* BRIEF *
Your answer should be the lines below from the one holding "r).stopped = s.stopped := rfl" through the one holding "r).sched = s.sched := rfl", copied exactly and with nothing else.

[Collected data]
-- ==== Sys2Proof/Laws/State.lean ====
section
/-! SUPPORT. What each update of State and Role does to each field: one lemma a field and update, so that no proof unfolds
a record update. -/
namespace Sys2Proof.Machine

@[simp] theorem State.setRole_mem (s : State) (rid : Nat) (r : Role) : (s.setRole rid r).mem = s.mem := rfl
@[simp] theorem State.setRole_memKey (s : State) (rid : Nat) (r : Role) : (s.setRole rid r).memKey = s.memKey := rfl
@[simp] theorem State.setRole_bad (s : State) (rid : Nat) (r : Role) : (s.setRole rid r).bad = s.bad := rfl
@[simp] theorem State.setRole_weak (s : State) (rid : Nat) (r : Role) : (s.setRole rid r).weak = s.weak := rfl
@[simp] theorem State.setRole_migLost (s : State) (rid : Nat) (r : Role) : (s.setRole rid r).migLost = s.migLost := rfl
@[simp] theorem State.setRole_badRegs (s : State) (rid : Nat) (r : Role) : (s.setRole rid r).badRegs = s.badRegs := rfl
@[simp] theorem State.setRole_badSpad (s : State) (rid : Nat) (r : Role) : (s.setRole rid r).badSpad = s.badSpad := rfl
@[simp] theorem State.setRole_weakRegs (s : State) (rid : Nat) (r : Role) : (s.setRole rid r).weakRegs = s.weakRegs := rfl
@[simp] theorem State.setRole_weakSpad (s : State) (rid : Nat) (r : Role) : (s.setRole rid r).weakSpad = s.weakSpad := rfl
@[simp] theorem State.setRole_roles (s : State) (rid : Nat) (r : Role) : (s.setRole rid r).roles = s.roles.put rid r := rfl
@[simp] theorem State.setRole_cores (s : State) (rid : Nat) (r : Role) : (s.setRole rid r).cores = s.cores := rfl
@[simp] theorem State.setRole_dies (s : State) (rid : Nat) (r : Role) : (s.setRole rid r).dies = s.dies := rfl
@[simp] theorem State.setRole_hostLines (s : State) (rid : Nat) (r : Role) : (s.setRole rid r).hostLines = s.hostLines := rfl
@[simp] theorem State.setRole_hostVmid (s : State) (rid : Nat) (r : Role) : (s.setRole rid r).hostVmid = s.hostVmid := rfl
@[simp] theorem State.setRole_ctxs (s : State) (rid : Nat) (r : Role) : (s.setRole rid r).ctxs = s.ctxs := rfl
@[simp] theorem State.setRole_issued (s : State) (rid : Nat) (r : Role) : (s.setRole rid r).issued = s.issued := rfl
@[simp] theorem State.setRole_gangs (s : State) (rid : Nat) (r : Role) : (s.setRole rid r).gangs = s.gangs := rfl
@[simp] theorem State.setRole_queues (s : State) (rid : Nat) (r : Role) : (s.setRole rid r).queues = s.queues := rfl
@[simp] theorem State.setRole_spawns (s : State) (rid : Nat) (r : Role) : (s.setRole rid r).spawns = s.spawns := rfl
@[simp] theorem State.setRole_rr (s : State) (rid : Nat) (r : Role) : (s.setRole rid r).rr = s.rr := rfl
@[simp] theorem State.setRole_saveOrder (s : State) (rid : Nat) (r : Role) : (s.setRole rid r).saveOrder = s.saveOrder := rfl
@[simp] theorem State.setRole_parks (s : State) (rid : Nat) (r : Role) : (s.setRole rid r).parks = s.parks := rfl
@[simp] theorem State.setRole_nextGang (s : State) (rid : Nat) (r : Role) : (s.setRole rid r).nextGang = s.nextGang := rfl
@[simp] theorem State.setRole_nextRole (s : State) (rid : Nat) (r : Role) : (s.setRole rid r).nextRole = s.nextRole := rfl
@[simp] theorem State.setRole_seams (s : State) (rid : Nat) (r : Role) : (s.setRole rid r).seams = s.seams := rfl
@[simp] theorem State.setRole_hearts (s : State) (rid : Nat) (r : Role) : (s.setRole rid r).hearts = s.hearts := rfl
@[simp] theorem State.setRole_portsDown (s : State) (rid : Nat) (r : Role) : (s.setRole rid r).portsDown = s.portsDown := rfl
@[simp] theorem State.setRole_podMem (s : State) (rid : Nat) (r : Role) : (s.setRole rid r).podMem = s.podMem := rfl
@[simp] theorem State.setRole_podRefused (s : State) (rid : Nat) (r : Role) : (s.setRole rid r).podRefused = s.podRefused := rfl
@[simp] theorem State.setRole_fwImage (s : State) (rid : Nat) (r : Role) : (s.setRole rid r).fwImage = s.fwImage := rfl
@[simp] theorem State.setRole_blobImage (s : State) (rid : Nat) (r : Role) : (s.setRole rid r).blobImage = s.blobImage := rfl
@[simp] theorem State.setRole_romHash (s : State) (rid : Nat) (r : Role) : (s.setRole rid r).romHash = s.romHash := rfl
@[simp] theorem State.setRole_boot (s : State) (rid : Nat) (r : Role) : (s.setRole rid r).boot = s.boot := rfl
@[simp] theorem State.setRole_mhz (s : State) (rid : Nat) (r : Role) : (s.setRole rid r).mhz = s.mhz := rfl
@[simp] theorem State.setRole_stopped (s : State) (rid : Nat) (r : Role) : (s.setRole rid r).stopped = s.stopped := rfl
@[simp] theorem State.setRole_attest (s : State) (rid : Nat) (r : Role) : (s.setRole rid r).attest = s.attest := rfl
@[simp] theorem State.setRole_signals (s : State) (rid : Nat) (r : Role) : (s.setRole rid r).signals = s.signals := rfl
@[simp] theorem State.setRole_globalTime (s : State) (rid : Nat) (r : Role) : (s.setRole rid r).globalTime = s.globalTime := rfl
@[simp] theorem State.setRole_cur (s : State) (rid : Nat) (r : Role) : (s.setRole rid r).cur = s.cur := rfl
@[simp] theorem State.setRole_coreTurn (s : State) (rid : Nat) (r : Role) : (s.setRole rid r).coreTurn = s.coreTurn := rfl
@[simp] theorem State.setRole_turn (s : State) (rid : Nat) (r : Role) : (s.setRole rid r).turn = s.turn := rfl
@[simp] theorem State.setRole_pending (s : State) (rid : Nat) (r : Role) : (s.setRole rid r).pending = s.pending := rfl
@[simp] theorem State.setRole_sched (s : State) (rid : Nat) (r : Role) : (s.setRole rid r).sched = s.sched := rfl
@[simp] theorem State.setRole_freeCtr (s : State) (rid : Nat) (r : Role) : (s.setRole rid r).freeCtr = s.freeCtr := rfl

@[simp] theorem State.setCore_mem (s : State) (c : Nat) (k : Core) : (s.setCore c k).mem = s.mem := rfl
@[simp] theorem State.setCore_memKey (s : State) (c : Nat) (k : Core) : (s.setCore c k).memKey = s.memKey := rfl
@[simp] theorem State.setCore_bad (s : State) (c : Nat) (k : Core) : (s.setCore c k).bad = s.bad := rfl
@[simp] theorem State.setCore_weak (s : State) (c : Nat) (k : Core) : (s.setCore c k).weak = s.weak := rfl
@[simp] theorem State.setCore_migLost (s : State) (c : Nat) (k : Core) : (s.setCore c k).migLost = s.migLost := rfl
@[simp] theorem State.setCore_badRegs (s : State) (c : Nat) (k : Core) : (s.setCore c k).badRegs = s.badRegs := rfl
@[simp] theorem State.setCore_badSpad (s : State) (c : Nat) (k : Core) : (s.setCore c k).badSpad = s.badSpad := rfl
@[simp] theorem State.setCore_weakRegs (s : State) (c : Nat) (k : Core) : (s.setCore c k).weakRegs = s.weakRegs := rfl
@[simp] theorem State.setCore_weakSpad (s : State) (c : Nat) (k : Core) : (s.setCore c k).weakSpad = s.weakSpad := rfl
@[simp] theorem State.setCore_roles (s : State) (c : Nat) (k : Core) : (s.setCore c k).roles = s.roles := rfl
@[simp] theorem State.setCore_cores (s : State) (c : Nat) (k : Core) : (s.setCore c k).cores = s.cores.put c k := rfl
@[simp] theorem State.setCore_dies (s : State) (c : Nat) (k : Core) : (s.setCore c k).dies = s.dies := rfl
@[simp] theorem State.setCore_hostLines (s : State) (c : Nat) (k : Core) : (s.setCore c k).hostLines = s.hostLines := rfl
@[simp] theorem State.setCore_hostVmid (s : State) (c : Nat) (k : Core) : (s.setCore c k).hostVmid = s.hostVmid := rfl
@[simp] theorem State.setCore_ctxs (s : State) (c : Nat) (k : Core) : (s.setCore c k).ctxs = s.ctxs := rfl
@[simp] theorem State.setCore_issued (s : State) (c : Nat) (k : Core) : (s.setCore c k).issued = s.issued := rfl
@[simp] theorem State.setCore_gangs (s : State) (c : Nat) (k : Core) : (s.setCore c k).gangs = s.gangs := rfl
@[simp] theorem State.setCore_queues (s : State) (c : Nat) (k : Core) : (s.setCore c k).queues = s.queues := rfl
@[simp] theorem State.setCore_spawns (s : State) (c : Nat) (k : Core) : (s.setCore c k).spawns = s.spawns := rfl
@[simp] theorem State.setCore_rr (s : State) (c : Nat) (k : Core) : (s.setCore c k).rr = s.rr := rfl
@[simp] theorem State.setCore_saveOrder (s : State) (c : Nat) (k : Core) : (s.setCore c k).saveOrder = s.saveOrder := rfl
@[simp] theorem State.setCore_parks (s : State) (c : Nat) (k : Core) : (s.setCore c k).parks = s.parks := rfl
@[simp] theorem State.setCore_nextGang (s : State) (c : Nat) (k : Core) : (s.setCore c k).nextGang = s.nextGang := rfl
@[simp] theorem State.setCore_nextRole (s : State) (c : Nat) (k : Core) : (s.setCore c k).nextRole = s.nextRole := rfl
@[simp] theorem State.setCore_seams (s : State) (c : Nat) (k : Core) : (s.setCore c k).seams = s.seams := rfl
@[simp] theorem State.setCore_hearts (s : State) (c : Nat) (k : Core) : (s.setCore c k).hearts = s.hearts := rfl
@[simp] theorem State.setCore_portsDown (s : State) (c : Nat) (k : Core) : (s.setCore c k).portsDown = s.portsDown := rfl
@[simp] theorem State.setCore_podMem (s : State) (c : Nat) (k : Core) : (s.setCore c k).podMem = s.podMem := rfl
@[simp] theorem State.setCore_podRefused (s : State) (c : Nat) (k : Core) : (s.setCore c k).podRefused = s.podRefused := rfl
@[simp] theorem State.setCore_fwImage (s : State) (c : Nat) (k : Core) : (s.setCore c k).fwImage = s.fwImage := rfl
@[simp] theorem State.setCore_blobImage (s : State) (c : Nat) (k : Core) : (s.setCore c k).blobImage = s.blobImage := rfl
@[simp] theorem State.setCore_romHash (s : State) (c : Nat) (k : Core) : (s.setCore c k).romHash = s.romHash := rfl
@[simp] theorem State.setCore_boot (s : State) (c : Nat) (k : Core) : (s.setCore c k).boot = s.boot := rfl
@[simp] theorem State.setCore_mhz (s : State) (c : Nat) (k : Core) : (s.setCore c k).mhz = s.mhz := rfl
@[simp] theorem State.setCore_stopped (s : State) (c : Nat) (k : Core) : (s.setCore c k).stopped = s.stopped := rfl
@[simp] theorem State.setCore_attest (s : State) (c : Nat) (k : Core) : (s.setCore c k).attest = s.attest := rfl
@[simp] theorem State.setCore_signals (s : State) (c : Nat) (k : Core) : (s.setCore c k).signals = s.signals := rfl
@[simp] theorem State.setCore_globalTime (s : State) (c : Nat) (k : Core) : (s.setCore c k).globalTime = s.globalTime := rfl
@[simp] theorem State.setCore_cur (s : State) (c : Nat) (k : Core) : (s.setCore c k).cur = s.cur := rfl
@[simp] theorem State.setCore_coreTurn (s : State) (c : Nat) (k : Core) : (s.setCore c k).coreTurn = s.coreTurn := rfl
@[simp] theorem State.setCore_turn (s : State) (c : Nat) (k : Core) : (s.setCore c k).turn = s.turn := rfl
@[simp] theorem State.setCore_pending (s : State) (c : Nat) (k : Core) : (s.setCore c k).pending = s.pending := rfl
@[simp] theorem State.setCore_sched (s : State) (c : Nat) (k : Core) : (s.setCore c k).sched = s.sched := rfl
@[simp] theorem State.setCore_freeCtr (s : State) (c : Nat) (k : Core) : (s.setCore c k).freeCtr = s.freeCtr := rfl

* ANSWER BOX *
@[simp] theorem State.setRole_stopped (s : State) (rid : Nat) (r : Role) : (s.setRole rid r).stopped = s.stopped := rfl
@[simp] theorem State.setRole_attest (s : State) (rid : Nat) (r : Role) : (s.setRole rid r).attest = s.attest := rfl
@[simp] theorem State.setRole_signals (s : State) (rid : Nat) (r : Role) : (s.setRole rid r).signals = s.signals := rfl
@[simp] theorem State.setRole_globalTime (s : State) (rid : Nat) (r : Role) : (s.setRole rid r).globalTime = s.globalTime := rfl
@[simp] theorem State.setRole_cur (s : State) (rid : Nat) (r : Role) : (s.setRole rid r).cur = s.cur := rfl
@[simp] theorem State.setRole_coreTurn (s : State) (rid : Nat) (r : Role) : (s.setRole rid r).coreTurn = s.coreTurn := rfl
@[simp] theorem State.setRole_turn (s : State) (rid : Nat) (r : Role) : (s.setRole rid r).turn = s.turn := rfl
@[simp] theorem State.setRole_pending (s : State) (rid : Nat) (r : Role) : (s.setRole rid r).pending = s.pending := rfl
@[simp] theorem State.setRole_sched (s : State) (rid : Nat) (r : Role) : (s.setRole rid r).sched = s.sched := rfl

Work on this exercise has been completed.